Cornell University, Итак, New York, United States
Journal of Biological Chemistry (Impact Factor: 4.57). 05/2005; 280(13):12405-12. DOI: 10.1074/jbc.M413566200
Source: PubMed


Stecrisp from Trimeresurus stejnegeri snake venom belongs to a family of cysteine-rich secretory proteins (CRISP) that have various functions related to sperm-egg fusion, innate host defense, and the blockage of ion channels. Here we present the crystal structure of stecrisp refined to 1.6-angstrom resolution. It shows that stecrisp contains three regions, namely a PR-1 (pathogenesis-related proteins of group1) domain, a hinge, and a cysteine-rich domain (CRD). A conformation of solvent-exposed and -conserved residues (His60, Glu75, Glu96, and His115) in the PR-1 domain similar to that of their counterparts in homologous structures suggests they may share some molecular mechanism.
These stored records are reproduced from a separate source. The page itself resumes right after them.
-- ==== Sys2Proof/Laws/State.lean ====
section
/-! SUPPORT. Laws of the state: one lemma per field per update, true by unfolding, and what a register, a field or a
byte of memory reads as after an update. -/

namespace Sys2Proof.Machine

/-! ## `State.setReg` -/

@[simp] theorem State.setReg_pending (s : State) (r : Reg) (i : Nat) (v : Word) : (s.setReg r i v).pending = s.pending := rfl
@[simp] theorem State.setReg_now (s : State) (r : Reg) (i : Nat) (v : Word) : (s.setReg r i v).now = s.now := rfl
@[simp] theorem State.setReg_free (s : State) (r : Reg) (i : Nat) (v : Word) : (s.setReg r i v).free = s.free := rfl
@[simp] theorem State.setReg_dev (s : State) (r : Reg) (i : Nat) (v : Word) : (s.setReg r i v).dev = s.dev := rfl
@[simp] theorem State.setReg_staged (s : State) (r : Reg) (i : Nat) (v : Word) : (s.setReg r i v).staged = s.staged := rfl
@[simp] theorem State.setReg_lv (s : State) (r : Reg) (i : Nat) (v : Word) : (s.setReg r i v).lv = s.lv := rfl
@[simp] theorem State.setReg_held (s : State) (r : Reg) (i : Nat) (v : Word) : (s.setReg r i v).held = s.held := rfl
@[simp] theorem State.setReg_capt (s : State) (r : Reg) (i : Nat) (v : Word) : (s.setReg r i v).capt = s.capt := rfl
@[simp] theorem State.setReg_mem (s : State) (r : Reg) (i : Nat) (v : Word) : (s.setReg r i v).mem = s.mem := rfl
@[simp] theorem State.setReg_out (s : State) (r : Reg) (i : Nat) (v : Word) : (s.setReg r i v).out = s.out := rfl
@[simp] theorem State.setReg_evq (s : State) (r : Reg) (i : Nat) (v : Word) : (s.setReg r i v).evq = s.evq := rfl
@[simp] theorem State.setReg_jasper (s : State) (r : Reg) (i : Nat) (v : Word) : (s.setReg r i v).jasper = s.jasper := rfl
@[simp] theorem State.setReg_completion (s : State) (r : Reg) (i : Nat) (v : Word) : (s.setReg r i v).completion = s.completion := rfl
@[simp] theorem State.setReg_telemetry (s : State) (r : Reg) (i : Nat) (v : Word) : (s.setReg r i v).telemetry = s.telemetry := rfl
@[simp] theorem State.setReg_time (s : State) (r : Reg) (i : Nat) (v : Word) : (s.setReg r i v).time = s.time := rfl
@[simp] theorem State.setReg_dies (s : State) (r : Reg) (i : Nat) (v : Word) : (s.setReg r i v).dies = s.dies := rfl
@[simp] theorem State.setReg_chans (s : State) (r : Reg) (i : Nat) (v : Word) : (s.setReg r i v).chans = s.chans := rfl
@[simp] theorem State.setReg_cmps (s : State) (r : Reg) (i : Nat) (v : Word) : (s.setReg r i v).cmps = s.cmps := rfl
@[simp] theorem State.setReg_clk (s : State) (r : Reg) (i : Nat) (v : Word) : (s.setReg r i v).clk = s.clk := rfl
@[simp] theorem State.setReg_tins (s : State) (r : Reg) (i : Nat) (v : Word) : (s.setReg r i v).tins = s.tins := rfl
@[simp] theorem State.setReg_epoch (s : State) (r : Reg) (i : Nat) (v : Word) : (s.setReg r i v).epoch = s.epoch := rfl
@[simp] theorem State.setReg_cel (s : State) (r : Reg) (i : Nat) (v : Word) : (s.setReg r i v).cel = s.cel := rfl
@[simp] theorem State.setReg_tiles (s : State) (r : Reg) (i : Nat) (v : Word) : (s.setReg r i v).tiles = s.tiles := rfl
@[simp] theorem State.setReg_hall (s : State) (r : Reg) (i : Nat) (v : Word) : (s.setReg r i v).hall = s.hall := rfl
@[simp] theorem State.setReg_prog (s : State) (r : Reg) (i : Nat) (v : Word) : (s.setReg r i v).prog = s.prog := rfl
@[simp] theorem State.setReg_trg (s : State) (r : Reg) (i : Nat) (v : Word) : (s.setReg r i v).trg = s.trg := rfl
@[simp] theorem State.setReg_turn (s : State) (r : Reg) (i : Nat) (v : Word) : (s.setReg r i v).turn = s.turn := rfl
@[simp] theorem State.setReg_replays (s : State) (r : Reg) (i : Nat) (v : Word) : (s.setReg r i v).replays = s.replays := rfl
@[simp] theorem State.setReg_opals (s : State) (r : Reg) (i : Nat) (v : Word) : (s.setReg r i v).opals = s.opals := rfl
@[simp] theorem State.setReg_oplMap (s : State) (r : Reg) (i : Nat) (v : Word) : (s.setReg r i v).oplMap = s.oplMap := rfl
@[simp] theorem State.setReg_oplSwap (s : State) (r : Reg) (i : Nat) (v : Word) : (s.setReg r i v).oplSwap = s.oplSwap := rfl
@[simp] theorem State.setReg_scans (s : State) (r : Reg) (i : Nat) (v : Word) : (s.setReg r i v).scans = s.scans := rfl
@[simp] theorem State.setReg_dma (s : State) (r : Reg) (i : Nat) (v : Word) : (s.setReg r i v).dma = s.dma := rfl
@[simp] theorem State.setReg_msix (s : State) (r : Reg) (i : Nat) (v : Word) : (s.setReg r i v).msix = s.msix := rfl
@[simp] theorem State.setReg_stm (s : State) (r : Reg) (i : Nat) (v : Word) : (s.setReg r i v).stm = s.stm := rfl
@[simp] theorem State.setReg_fab (s : State) (r : Reg) (i : Nat) (v : Word) : (s.setReg r i v).fab = s.fab := rfl
@[simp] theorem State.setReg_cal (s : State) (r : Reg) (i : Nat) (v : Word) : (s.setReg r i v).cal = s.cal := rfl
@[simp] theorem State.setReg_hk (s : State) (r : Reg) (i : Nat) (v : Word) : (s.setReg r i v).hk = s.hk := rfl
@[simp] theorem State.setReg_pwr (s : State) (r : Reg) (i : Nat) (v : Word) : (s.setReg r i v).pwr = s.pwr := rfl
@[simp] theorem State.setReg_pan (s : State) (r : Reg) (i : Nat) (v : Word) : (s.setReg r i v).pan = s.pan := rfl
@[simp] theorem State.setReg_rcv (s : State) (r : Reg) (i : Nat) (v : Word) : (s.setReg r i v).rcv = s.rcv := rfl
@[simp] theorem State.setReg_sec (s : State) (r : Reg) (i : Nat) (v : Word) : (s.setReg r i v).sec = s.sec := rfl
@[simp] theorem State.setReg_byte (s : State) (r : Reg) (i : Nat) (v : Word) (addr : Nat) : (s.setReg r i v).byte addr = s.byte addr := rfl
Three flexible loops of hypervariable sequence surrounding the possible substrate binding site in the PR-1 domain show an evident difference in homologous structures, implying that a great diversity of species- and substrate-specific interactions may be involved in recognition and catalysis. The hinge is fixed by two crossed disulfide bonds formed by four of ten characteristic cysteines in the carboxyl-terminal region and is important for stabilizing the N-terminal PR-1 domain. Spatially separated from the PR-1 domain, CRD possesses a similar fold with two K+ channel inhibitors (Bgk and Shk). Several candidates for the possible functional sites of ion channel blocking are located in a solvent-exposed loop in the CRD. The structure of stecrisp will provide a prototypic architecture for a structural and functional exploration of the diverse members of the CRISP family.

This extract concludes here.